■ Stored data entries
-- ==== Sys2Proof/Machine/Tape.lean ====
section
/-! DEFINITION. The Spindle (R271–R295): records and their encodings, frames, chains, and the backward walk of a replay. Its
reads take no time of their own (log 5). -/
namespace Sys2Proof.Machine
open Sys2Proof

/-! ### Packing (R281) -/

def byteGroups : Nat → List Byte → List (List Byte)
  | 0, _ => []
  | fuel + 1, bs => if bs.isEmpty then [] else bs.take 4 :: byteGroups fuel (bs.drop 4)
def isZeroWord (w : List Byte) : Bool := w.all (· == 0)
def zrunWords : Nat → List (List Byte) → List Byte
  | 0, _ => []
  | _, [] => []
  | fuel + 1, w :: ws =>
    let z := isZeroWord w
    let r := min 128 (((w :: ws).takeWhile (fun x => isZeroWord x == z)).length)
    let rest := zrunWords fuel ((w :: ws).drop r)
    if z then BitVec.ofNat 8 (r - 1) :: rest
    else BitVec.ofNat 8 (0x80 + r - 1) :: ((w :: ws).take r).flatten ++ rest
def zrun (v : List Byte) : List Byte := zrunWords (v.length + 1) (byteGroups v.length v)
/-- What a packed body gives; none where it runs past its end. -/
def unzrunGo : Nat → List Byte → Option (List Byte)
  | 0, _ => some []
  | _, [] => some []
  | fuel + 1, c :: bs =>
    let r := 4 * (c.toNat % 128 + 1)
    if c.toNat ≥ 128 then
      if bs.length < r then none else (unzrunGo fuel (bs.drop r)).map (bs.take r ++ ·)
    else (unzrunGo fuel bs).map (List.replicate r 0 ++ ·)
/-- unzrun to exactly `n` bytes (R290). -/
def unzrun (n : Nat) (bs : List Byte) : Option (List Byte) := (unzrunGo bs.length bs).filter (fun v => v.length == n)

/-! ### Faults (R295, R474) -/

/-- Handle offset of the open frame. -/
def Spindle.openOff (p : Spindle) : Nat :=
  match p.mode with
  | .idle => 0
  | .record => hOff p.cur + 64 * (p.opened - 1)
  | .replay => hOff p.frame
/-- A Spindle fault: `code` 0x1A to 0x1D, `site` its site tag. -/
def State.tapeFault (s : State) (code cause site : Nat) : FaultRec :=
  s.faultRec code cause site (BitVec.ofNat 64 s.ctx.spin.openOff)
def State.updSpin (s : State) (f : Spindle → Spindle) : State := s.updCtx (fun c => { c with spin := f c.spin })

/-! ### Writing (R279–R285) -/

def trailer (end_ ft fseq : Nat) : List Byte := leBytes 4 (end_ * 2 ^ 26 + ft * 2 ^ 24 + fseq % 2 ^ 24)
/-- The handle of frame `i` of a buffer. -/
def frameHandle (h : Handle) (i : Nat) : Handle := mkHandle (hIdx h) (hOff h + 64 * i)
/-- The range of a handle as the table gives it now. -/
def State.rangeOf (s : State) (h : Handle) (n : Nat) : Range :=
  entryRange (s.pk.entryAt (bits s.ctx.csr.btab 47 0) (hIdx h)) (hOff h) n

/-- A data or link frame written on the G timeline (R292). -/
def State.writeFrame (s : State) (h : Handle) (bytes : List Byte) : State :=
  ((s.storeNum (s.rangeOf h 64) bytes 0).2).updSpin (fun p => { p with frames := p.frames + 1, last := h, fseq := p.fseq + 1 })
/-- The open frame is closed; one without a piece is not written (R283). -/
def State.closeFrame (s : State) : State :=
  let p := s.ctx.spin
  if p.bytes.isEmpty then s
  else (s.writeFrame (frameHandle p.cur (p.opened - 1)) (padTo 60 p.bytes ++ trailer p.bytes.length 0 p.fseq)).updSpin
    (fun p => { p with bytes := [] })
def State.nextFrame (s : State) : State := s.closeFrame.updSpin (fun p => { p with opened := p.opened + 1 })

/-- The pieces of a record (R283); `tail` holds SITE, RK, ENC, AN and PV in their places (R280). -/
def State.placePieces (s : State) (tail : Nat) : Nat → Bool → List Byte → State
  | 0, _, _ => s
  | fuel + 1, first, body =>
    let f := 60 - s.ctx.spin.bytes.length
    let add (s : State) (seg : Nat) (bs : List Byte) : State :=
      let s := s.updSpin (fun p => { p with bytes := p.bytes ++ bs ++ leBytes 4 (tail + seg * 2 ^ 17 + bs.length) })
      if s.ctx.spin.bytes.length = 60 then s.nextFrame else s
    if body.length + 4 ≤ f then add s (if first then 0 else 3) body
    else if f ≥ 8 then (add s (if first then 1 else 2) (body.take (f - 4))).placePieces tail fuel false (body.drop (f - 4))
    else s.nextFrame.placePieces tail fuel first body

def recTail (site rk enc an pv : Nat) : Nat := site * 2 ^ 24 + rk * 2 ^ 22 + enc * 2 ^ 20 + an * 2 ^ 19 + pv * 2 ^ 16
def rkOf (vec : Bool) : Nat := if vec then 2 else 0
/-- RAW or ZRUN, whichever is shorter (R282). -/
def State.placeValue (s : State) (site an : Nat) (vec : Bool) (v : List Byte) : State :=
  let z := zrun v
  if z.length < v.length then s.placePieces (recTail site (rkOf vec) 1 an 0) 400 true z
  else s.placePieces (recTail site (rkOf vec) 0 an 0) 400 true v

def Spindle.site (p : Spindle) (site : BitVec 8) (vec : Bool) : Option Site :=
  p.sites.find? (fun e => e.site == site && e.vec == vec)
def Spindle.without (p : Spindle) (site : BitVec 8) (vec : Bool) : List Site :=
  p.sites.filter (fun e => !(e.site == site && e.vec == vec))

/-- A scalar or vector record (R282, R285). -/
def State.encodeValue (s : State) (site : BitVec 8) (vec : Bool) (v : List Byte) : State :=
  let s := s.updSpin (fun p => { p with recs := p.recs + 1 })
  match s.ctx.spin.site site vec with
  | some e =>
    (s.updSpin (fun p => { p with sites := ⟨site, vec, v⟩ :: p.without site vec })).placePieces
      (recTail site.toNat (rkOf vec) 2 0 0) 400 true (zrun (xorBytes v e.val))
  | none =>
    let s := if s.ctx.spin.sites.length < 8 then s
      else match s.ctx.spin.sites.getLast? with
        | some e => (s.placeValue e.site.toNat 1 e.vec e.val).updSpin (fun p => { p with sites := p.sites.dropLast })
        | none => s
    (s.updSpin (fun p => { p with sites := ⟨site, vec, v⟩ :: p.sites })).placeValue site.toNat 0 vec v

/-! ### Overflow and chains (R284, R286, R287) -/

/-- An error met by a read of the Spindle, logged where it is an uncorrectable one (R497). -/
def State.logRead (s : State) (r : Range) (u : Nat × Nat) : State :=
  if s.pk.isRemote r.via then s else s.updPk (fun k => k.logError u.1 s.ctx.num u.2)

/-- The chain entry read and checked (R274, R286): its handle and capacity, with the package as the read leaves it. -/
def State.chainEntry (s : State) (site : Nat) : Except (FaultRec × State) (State × Handle × Nat) :=
  let t := s.ctx.csr.tovf
  let next := bits t 15 8
  let bad (x : Handle) (n need : Nat) : Bool :=
    (s.pk.handleBad s.ctx.csr.btab s.ownId.toNat (hIdx x) (hOff x) n need false).isSome
  if !t.getLsbD 0 then .error (s.tapeFault 0x1B 1 site, s)
  else if bits t 63 48 = 0 ∨ next ≥ bits t 23 16 then .error (s.tapeFault 0x1B 2 site, s)
  else
    let e := mkHandle (bits t 63 48) (16 * (bits t 47 24 + next))
    if bad e 16 rRD then .error (s.tapeFault 0x1B 3 site, s)
    else
      let r := s.rangeOf e 16
      match s.ownError r with
      | some u => .error (s.faultRec 0x1E 0 0 (BitVec.ofNat 64 u.2) (BitVec.ofNat 64 u.1), s.logRead r u)
      | none =>
        let bs := s.ownBytes r
        let h : Handle := BitVec.ofNat 72 (leNat (bs.take 9))
        let n := leNat ((bs.drop 12).take 4)
        if hOff h % 64 ≠ 0 ∨ leNat ((bs.drop 9).take 3) ≠ 0 ∨ n < 16 ∨ bad h (64 * n) rWR then
          .error (s.tapeFault 0x1B 3 site, s.updPk (fun k => k.didRead r))
        else .ok (s.updPk (fun k => k.didRead r), h, n)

■ WHAT IS EXPECTED
Print, from the entries above, the line with "else (unzrunGo fuel bs).map", the line with "match p.mode with" and all lines between them, exactly and with nothing else.

■ SOLUTION BELOW
    else (unzrunGo fuel bs).map (List.replicate r 0 ++ ·)
/-- unzrun to exactly `n` bytes (R290). -/
def unzrun (n : Nat) (bs : List Byte) : Option (List Byte) := (unzrunGo bs.length bs).filter (fun v => v.length == n)

/-! ### Faults (R295, R474) -/

/-- Handle offset of the open frame. -/
def Spindle.openOff (p : Spindle) : Nat :=
  match p.mode with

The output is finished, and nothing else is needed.